Under the law, the Malampaya fund – the government's share in royalties from the Malampaya natural gas facility – is to be used only for the government's oil and energy programs. In 2009, Arroyo signed Executive Order No. 848 which authorized the use of the fund for other purposes directed by the President. (READ: Malampaya fund: Ex-Palawan gov Reyes faces P1.5-B graft case)
The COA audit showed that of the P173.280 billion in the government’s share in royalties from Malampaya, 22.41% or P38.837 billion was tapped for "other purposes."
“DBM failed to properly evaluate and establish the basis for the release of Malampaya funds to 62 Implementing Agencies (IAs) due to the absence of the mandatory documentary requirements prescribed under existing laws, rules and regulations, which contributed to the irregular disbursement of public funds," COA said.
“The DBM’s laxity in the release of Special Allotment Release Orders (SAROs) to IAs and without thorough evaluation, contributed to the misuse of funds by the IAs,” reads the audit report of a 5-man team, which was approved by COA Director Elsielin Masangcay.
COA said the P900-million allotment for farmers was “irregularly and illegally disbursed.” It said that “the project implementation is also considered questionable as the purported recipients either could not be located at their given addresses or denied participation in the transactions.”
At least P40 million in projects implemented by the Department of Agriculture (DA) were found to be ghost projects. Other anomalies uncovered in other projects implemented by different agencies were the lack of monitoring reports and the immediate damage found in the project upon inspection.
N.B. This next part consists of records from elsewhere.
-- ==== Sys2Proof/Machine/Wire.lean ====
section
/-! DEFINITION. The bytes on the links: the frames of the field lines (R128, R129), and the envelope of the
console ports (R186) with the receiver that frames incoming bytes into messages (R187).

The manual gives the envelope of a console message and, for a body, that its fields come in a fixed order
and that a number of more than one byte is sent high byte first. Which number stands where, and in how many
bytes, is free: `Config.contentLayout` here and the readers of Envelope.lean have no body, so nothing rests
on a layout. -/

namespace Sys2Proof

open Sys2Proof.Machine

/-- A number of a body, with the bytes it takes. -/
structure WireNumber where
  width : Nat
  value : Nat
  deriving DecidableEq, Repr

/-- The numbers that the contents of a response are sent as, in their order. The manual gives no layout. -/
opaque Config.contentLayout : Content → List WireNumber

end Sys2Proof

namespace Sys2Proof.Machine

/-! ### Field-line frames (R128, R129) -/

/-- The kind byte. -/
def ExchangeKind.code : ExchangeKind → Byte
  | .poll => 0x01
  | .command (.warn _) => 0x02
  | .command (.move _) => 0x03
  | .command .stop => 0x04
  | .command .grant => 0x05
  | .command (.refuse _) => 0x06
  | .command .release => 0x07

def RefuseWhy.code : RefuseWhy → Byte
  | .withdrawn => 0x01
  | .lowCharge => 0x02
  | .isolated => 0x03

/-- The argument byte. -/
def ExchangeKind.argument : ExchangeKind → Byte
  | .command (.warn n) => BitVec.ofNat 8 n
  | .command (.move .closed) => 0x01
  | .command (.move .opened) => 0x02
  | .command (.refuse why) => why.code
  | .poll | .command .stop | .command .grant | .command .release => 0x00

/-- The check: the sum of the bytes modulo 65536. -/
def frameCheck (bytes : List Byte) : Nat := (bytes.foldl (fun n b => n + b.toNat) 0) % 65536

/-- The station a target's request is addressed to. -/
def ExchangeTarget.station : ExchangeTarget → Nat
  | .door _ st => st
  | .monitor _ st => st

/-- The 6-byte request frame of an exchange (R128). -/
def Exchange.request (x : Exchange) : List Byte :=
  let front : List Byte := [0xA5, BitVec.ofNat 8 x.target.station, x.kind.code, x.kind.argument]
  front ++ [BitVec.ofNat 8 (frameCheck front / 256), BitVec.ofNat 8 (frameCheck front % 256)]

/-- The fields of a good reply: the flags byte, the stroke byte and the data word. -/
structure ReplyFields where
  flags : Byte
  stroke : Byte
  data : Nat
  deriving DecidableEq, Repr

/-- A reply is good when its sync, station, kind and check are right (R129). -/
def Exchange.goodReply (x : Exchange) (bytes : List Byte) : Option ReplyFields :=
  match bytes with
  | [b0, b1, b2, b3, b4, b5, b6, b7, b8] =>
    if b0 = 0x5A ∧ b1 = BitVec.ofNat 8 x.target.station ∧ b2 = x.kind.code
        ∧ frameCheck [b0, b1, b2, b3, b4, b5, b6] = b7.toNat * 256 + b8.toNat then
      some { flags := b3, stroke := b4, data := b5.toNat * 256 + b6.toNat }
    else none
  | _ => none

/-- The report of a door station's reply; the stroke is present for class P from 0 to 100 (R26). -/
def ReplyFields.report (f : ReplyFields) (cls : DoorClass) : StationReport :=
  { closedLimit := f.flags.getLsbD 0, openLimit := f.flags.getLsbD 1, secured := f.flags.getLsbD 2,
    moving := f.flags.getLsbD 6, obstruction := f.flags.getLsbD 5,
    stroke := if cls = .P ∧ f.stroke.toNat ≤ 100 then some f.stroke.toNat else none,
    faultCode := f.data }

def ReplyFields.localRequest (f : ReplyFields) : Bool := f.flags.getLsbD 3
def ReplyFields.localRelease (f : ReplyFields) : Bool := f.flags.getLsbD 4
def ReplyFields.mainsPresent (f : ReplyFields) : Bool := f.flags.getLsbD 7

/-! ### The console envelope (R186) -/

/-- The sync byte of a console message. -/
def consoleSync : Byte := 0xC3

/-- The status codes. -/
def Status.code : Status → Byte
  | .ok => 0x00
  | .clamped => 0x01
  | .absorbed => 0x02
  | .badField => 0x03
  | .notFound => 0x04
  | .duplicate => 0x05
  | .busy => 0x06
  | .noSlot => 0x07
  | .wrongPhase => 0x08
  | .priority => 0x09
  | .badType => 0x0A

/-- The sum of the bytes of a message, without the sync byte, modulo 256. -/
def messageCheck (length : Byte) (held : List Byte) : Byte := held.foldl (fun n b => n + b) length

/-- A message on the wire: sync, length, the bytes from the type to the last byte of the body, check. -/
def envelope (held : List Byte) : List Byte :=
  let length := BitVec.ofNat 8 held.length
  [consoleSync, length] ++ held ++ [messageCheck length held]

/-- A number in its bytes, high byte first (R186). -/
def numberBytes : (width value : Nat) → List Byte
  | 0, _ => []
  | n + 1, value => BitVec.ofNat 8 (value / 256 ^ n) :: numberBytes n value

/-- The number that bytes are, high byte first (R186). -/
def numberOf (bytes : List Byte) : Nat := bytes.foldl (fun n b => n * 256 + b.toNat) 0

/-- The bytes of the contents of a response, at most 248 (R186); empty contents have none. -/
def Content.bytes (c : Content) : List Byte :=
  if c = .empty then []
  else ((Config.contentLayout c).flatMap fun n => numberBytes n.width n.value).take 248

/-- The bytes of a response as it is sent: type, status and contents in their envelope. -/
def Response.frame (r : Response) : List Byte :=
  envelope ([r.type, r.status.code] ++ r.content.bytes)

/-! ### The receiver (R187) -/

/-- What a receiver makes of a byte: it goes on, or the byte completes a message, given from its type on,
or makes a bad frame. -/
inductive Fed where
  | more (r : Receiver)
  | complete (held : List Byte)
  | bad
  deriving DecidableEq, Repr

/-- One byte at a receiver: the table of R187. -/
def Receiver.feed (r : Receiver) (b : LinkByte) : Fed :=
  match r with
  | .hunt => if !b.framingError && decide (b.value = consoleSync) then .more .length else .more .hunt
  | .length =>
    if b.framingError then .bad
    else if 1 ≤ b.value.toNat ∧ b.value.toNat ≤ 250 then .more (.body b.value []) else .bad
  | .body len held =>
    if b.framingError then .bad
    else
      let held := held ++ [b.value]
      if List.length held ≥ len.toNat then .more (.check len held) else .more (.body len held)
  | .check len held =>
    if b.framingError then .bad
    else if b.value = messageCheck len held then .complete held else .bad

end Sys2Proof.Machine
end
The COA observed that of the 184 SAROs released, 137 did not have proof of requests. There were also 62 releases which did not have approval from the Office of the President which, COA said, was specifically required by law.
There were also releases which were not accompanied by DBM evaluation reports. DBM said it cannot provide the reports to COA as these are classified internal documents, but COA insisted the documents must be presented.
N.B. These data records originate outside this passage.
/-- The ECLOSE input (R68, R69): a level that differs from the debounced state starts its 50 ms and the
debounced state's own level ends them; once they have run the debounced state takes the level of the pin. A
deassertion does nothing to any order. An assertion is absorbed by a live order of slot 15; otherwise it
creates the hardwired order: priority 7, CLOSE, SHIP, REMOTE_OPEN withdrawn, issued for both ports, which in
BUILD is PENDING and otherwise pushed above a lower top. -/
def Obligations.EcloseActsOnItsDebouncedEdge : Prop :=
  ∀ s : State, s.Settled → s.wf = true →
    let hardwired : Order :=
      { source := .hardwired, tag := 0, priority := 7, kind := .close, scope := .ship,
        withdraw := { localOpen := false, remoteOpen := true }, state := .pending,
        arrival := s.arrivals + 1, snapshot := none, done := 0, failed := 0, repeats := 0,
        issuing := { a := true, b := true }, result := none, finished := none,
        unread := { a := false, b := false } }
    (∀ level, level = s.eclosePin → exec (.ecloseInputChange level) s = .next s)
    ∧ (∀ level, level ≠ s.eclosePin →
        exec (.ecloseInputChange level) s
          = .next (State.drive { s with
              eclosePin := level
              ecloseTimer := if level = s.ecloseState then none else some (s.clock + 50) }))
    ∧ ((∀ d, s.ecloseTimer = some d → s.clock < d) → exec .ecloseDebounceExpiry s = .next s)
    ∧ ∀ d, s.ecloseTimer = some d → d ≤ s.clock →
      let taken : State := { s with ecloseState := s.eclosePin, ecloseTimer := none }
      (s.eclosePin = false ∨ s.ecloseState = true →
        exec .ecloseDebounceExpiry s = .next taken.drive)
      ∧ (s.eclosePin = true → s.ecloseState = false →
        (∀ o, s.order? 15 = some o → o.state.live = true →
          exec .ecloseDebounceExpiry s
            = .next (taken.putOrder 15 { o with repeats := min 65535 (o.repeats + 1) }).drive)
        ∧ ((∀ o, s.order? 15 = some o → o.state.live = false) →
          (s.phase = .build → s.pendingOrders = [] →
            exec .ecloseDebounceExpiry s
              = .next (State.drive { taken.putOrder 15 hardwired with
                  arrivals := s.arrivals + 1, pendingOrders := [15] }))
          ∧ (s.phase ≠ .build →
            (s.stack = [] ∨ ∃ top rest, s.stack = top :: rest ∧ top ≠ 15 ∧ s.priorityOf top < 7) →
            ∃ (u : State) (members : List Member) (o' : Order), exec .ecloseDebounceExpiry s = .next u.settle.drive
              ∧ u.ecloseState = true ∧ u.ecloseTimer = none ∧ u.stack = 15 :: s.stack
              ∧ u.order? 15 = some o' ∧ o'.snapshot = some members ∧ o'.state = .active
              ∧ o'.withdraw = hardwired.withdraw ∧ o'.priority = 7 ∧ o'.kind = .close
              ∧ o'.source = .hardwired ∧ o'.issuing = hardwired.issuing
              ∧ (∀ p, p ∈ members.map Member.position ↔
                  ∃ r, s.rec? p = some r ∧ r.lifecycle ≠ .retiring))))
“Thus, it is clear that DBM is releasing SAROs without complete documents required under laws, rules, and regulations,” COA said.
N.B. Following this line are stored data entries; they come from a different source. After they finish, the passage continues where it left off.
/-! ### State.first -/

@[simp] theorem State.first_pending (s : State) (ts : List Task) : (s.first ts).pending = s.pending := rfl
@[simp] theorem State.first_inReset (s : State) (ts : List Task) : (s.first ts).inReset = s.inReset := rfl
@[simp] theorem State.first_clock (s : State) (ts : List Task) : (s.first ts).clock = s.clock := rfl
@[simp] theorem State.first_agenda (s : State) (ts : List Task) : (s.first ts).agenda = ts ++ s.agenda := rfl
@[simp] theorem State.first_shortPulses (s : State) (ts : List Task) : (s.first ts).shortPulses = s.shortPulses := rfl
@[simp] theorem State.first_records (s : State) (ts : List Task) : (s.first ts).records = s.records := rfl
@[simp] theorem State.first_directory (s : State) (ts : List Task) : (s.first ts).directory = s.directory := rfl
@[simp] theorem State.first_zoneLists (s : State) (ts : List Task) : (s.first ts).zoneLists = s.zoneLists := rfl
@[simp] theorem State.first_slots (s : State) (ts : List Task) : (s.first ts).slots = s.slots := rfl
@[simp] theorem State.first_stack (s : State) (ts : List Task) : (s.first ts).stack = s.stack := rfl
@[simp] theorem State.first_pendingOrders (s : State) (ts : List Task) : (s.first ts).pendingOrders = s.pendingOrders := rfl
@[simp] theorem State.first_arrivals (s : State) (ts : List Task) : (s.first ts).arrivals = s.arrivals := rfl
@[simp] theorem State.first_eclosePin (s : State) (ts : List Task) : (s.first ts).eclosePin = s.eclosePin := rfl
@[simp] theorem State.first_ecloseState (s : State) (ts : List Task) : (s.first ts).ecloseState = s.ecloseState := rfl
@[simp] theorem State.first_ecloseTimer (s : State) (ts : List Task) : (s.first ts).ecloseTimer = s.ecloseTimer := rfl
@[simp] theorem State.first_units (s : State) (ts : List Task) : (s.first ts).units = s.units := rfl
@[simp] theorem State.first_shipM (s : State) (ts : List Task) : (s.first ts).shipM = s.shipM := rfl
@[simp] theorem State.first_shipE (s : State) (ts : List Task) : (s.first ts).shipE = s.shipE := rfl
@[simp] theorem State.first_shipStrokes (s : State) (ts : List Task) : (s.first ts).shipStrokes = s.shipStrokes := rfl
@[simp] theorem State.first_lines (s : State) (ts : List Task) : (s.first ts).lines = s.lines := rfl
@[simp] theorem State.first_calendar (s : State) (ts : List Task) : (s.first ts).calendar = s.calendar := rfl
@[simp] theorem State.first_alarms (s : State) (ts : List Task) : (s.first ts).alarms = s.alarms := rfl
@[simp] theorem State.first_overflow (s : State) (ts : List Task) : (s.first ts).overflow = s.overflow := rfl
@[simp] theorem State.first_walk (s : State) (ts : List Task) : (s.first ts).walk = s.walk := rfl
@[simp] theorem State.first_phase (s : State) (ts : List Task) : (s.first ts).phase = s.phase := rfl
@[simp] theorem State.first_portA (s : State) (ts : List Task) : (s.first ts).portA = s.portA := rfl
@[simp] theorem State.first_portB (s : State) (ts : List Task) : (s.first ts).portB = s.portB := rfl
@[simp] theorem State.first_outputs (s : State) (ts : List Task) : (s.first ts).outputs = s.outputs := rfl

/-! ### State.later -/

@[simp] theorem State.later_pending (s : State) (ts : List Task) : (s.later ts).pending = s.pending := rfl
@[simp] theorem State.later_inReset (s : State) (ts : List Task) : (s.later ts).inReset = s.inReset := rfl
@[simp] theorem State.later_clock (s : State) (ts : List Task) : (s.later ts).clock = s.clock := rfl
@[simp] theorem State.later_agenda (s : State) (ts : List Task) : (s.later ts).agenda = s.agenda ++ ts := rfl
@[simp] theorem State.later_shortPulses (s : State) (ts : List Task) : (s.later ts).shortPulses = s.shortPulses := rfl
@[simp] theorem State.later_records (s : State) (ts : List Task) : (s.later ts).records = s.records := rfl
@[simp] theorem State.later_directory (s : State) (ts : List Task) : (s.later ts).directory = s.directory := rfl
@[simp] theorem State.later_zoneLists (s : State) (ts : List Task) : (s.later ts).zoneLists = s.zoneLists := rfl
@[simp] theorem State.later_slots (s : State) (ts : List Task) : (s.later ts).slots = s.slots := rfl
@[simp] theorem State.later_stack (s : State) (ts : List Task) : (s.later ts).stack = s.stack := rfl
@[simp] theorem State.later_pendingOrders (s : State) (ts : List Task) : (s.later ts).pendingOrders = s.pendingOrders := rfl
@[simp] theorem State.later_arrivals (s : State) (ts : List Task) : (s.later ts).arrivals = s.arrivals := rfl
@[simp] theorem State.later_eclosePin (s : State) (ts : List Task) : (s.later ts).eclosePin = s.eclosePin := rfl
@[simp] theorem State.later_ecloseState (s : State) (ts : List Task) : (s.later ts).ecloseState = s.ecloseState := rfl
@[simp] theorem State.later_ecloseTimer (s : State) (ts : List Task) : (s.later ts).ecloseTimer = s.ecloseTimer := rfl
@[simp] theorem State.later_units (s : State) (ts : List Task) : (s.later ts).units = s.units := rfl
@[simp] theorem State.later_shipM (s : State) (ts : List Task) : (s.later ts).shipM = s.shipM := rfl
@[simp] theorem State.later_shipE (s : State) (ts : List Task) : (s.later ts).shipE = s.shipE := rfl
@[simp] theorem State.later_shipStrokes (s : State) (ts : List Task) : (s.later ts).shipStrokes = s.shipStrokes := rfl
@[simp] theorem State.later_lines (s : State) (ts : List Task) : (s.later ts).lines = s.lines := rfl
@[simp] theorem State.later_calendar (s : State) (ts : List Task) : (s.later ts).calendar = s.calendar := rfl
@[simp] theorem State.later_alarms (s : State) (ts : List Task) : (s.later ts).alarms = s.alarms := rfl
@[simp] theorem State.later_overflow (s : State) (ts : List Task) : (s.later ts).overflow = s.overflow := rfl
@[simp] theorem State.later_walk (s : State) (ts : List Task) : (s.later ts).walk = s.walk := rfl
@[simp] theorem State.later_phase (s : State) (ts : List Task) : (s.later ts).phase = s.phase := rfl
@[simp] theorem State.later_portA (s : State) (ts : List Task) : (s.later ts).portA = s.portA := rfl
@[simp] theorem State.later_portB (s : State) (ts : List Task) : (s.later ts).portB = s.portB := rfl
@[simp] theorem State.later_outputs (s : State) (ts : List Task) : (s.later ts).outputs = s.outputs := rfl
The audit report added, “There were cases where funds released were practically wasted as the transactions were deemed questionable and/or transactions not compliant with existing laws and regulations.”
The COA also found SAROs released under the Arroyo administration that lacked evaluation. The COA said the DBM released the funds without even establishing whether the projects were really covered by the authorizations for which to use the fund, and whether the amount was reasonable.
“In the absence of specific documentary requirements, the DBM does not have an idea on whether the project was necessary or not. This clearly manifested that the DBM released the funds without thorough evaluation,” the COA said. (READ: 'No more cash' left of Malampaya fund)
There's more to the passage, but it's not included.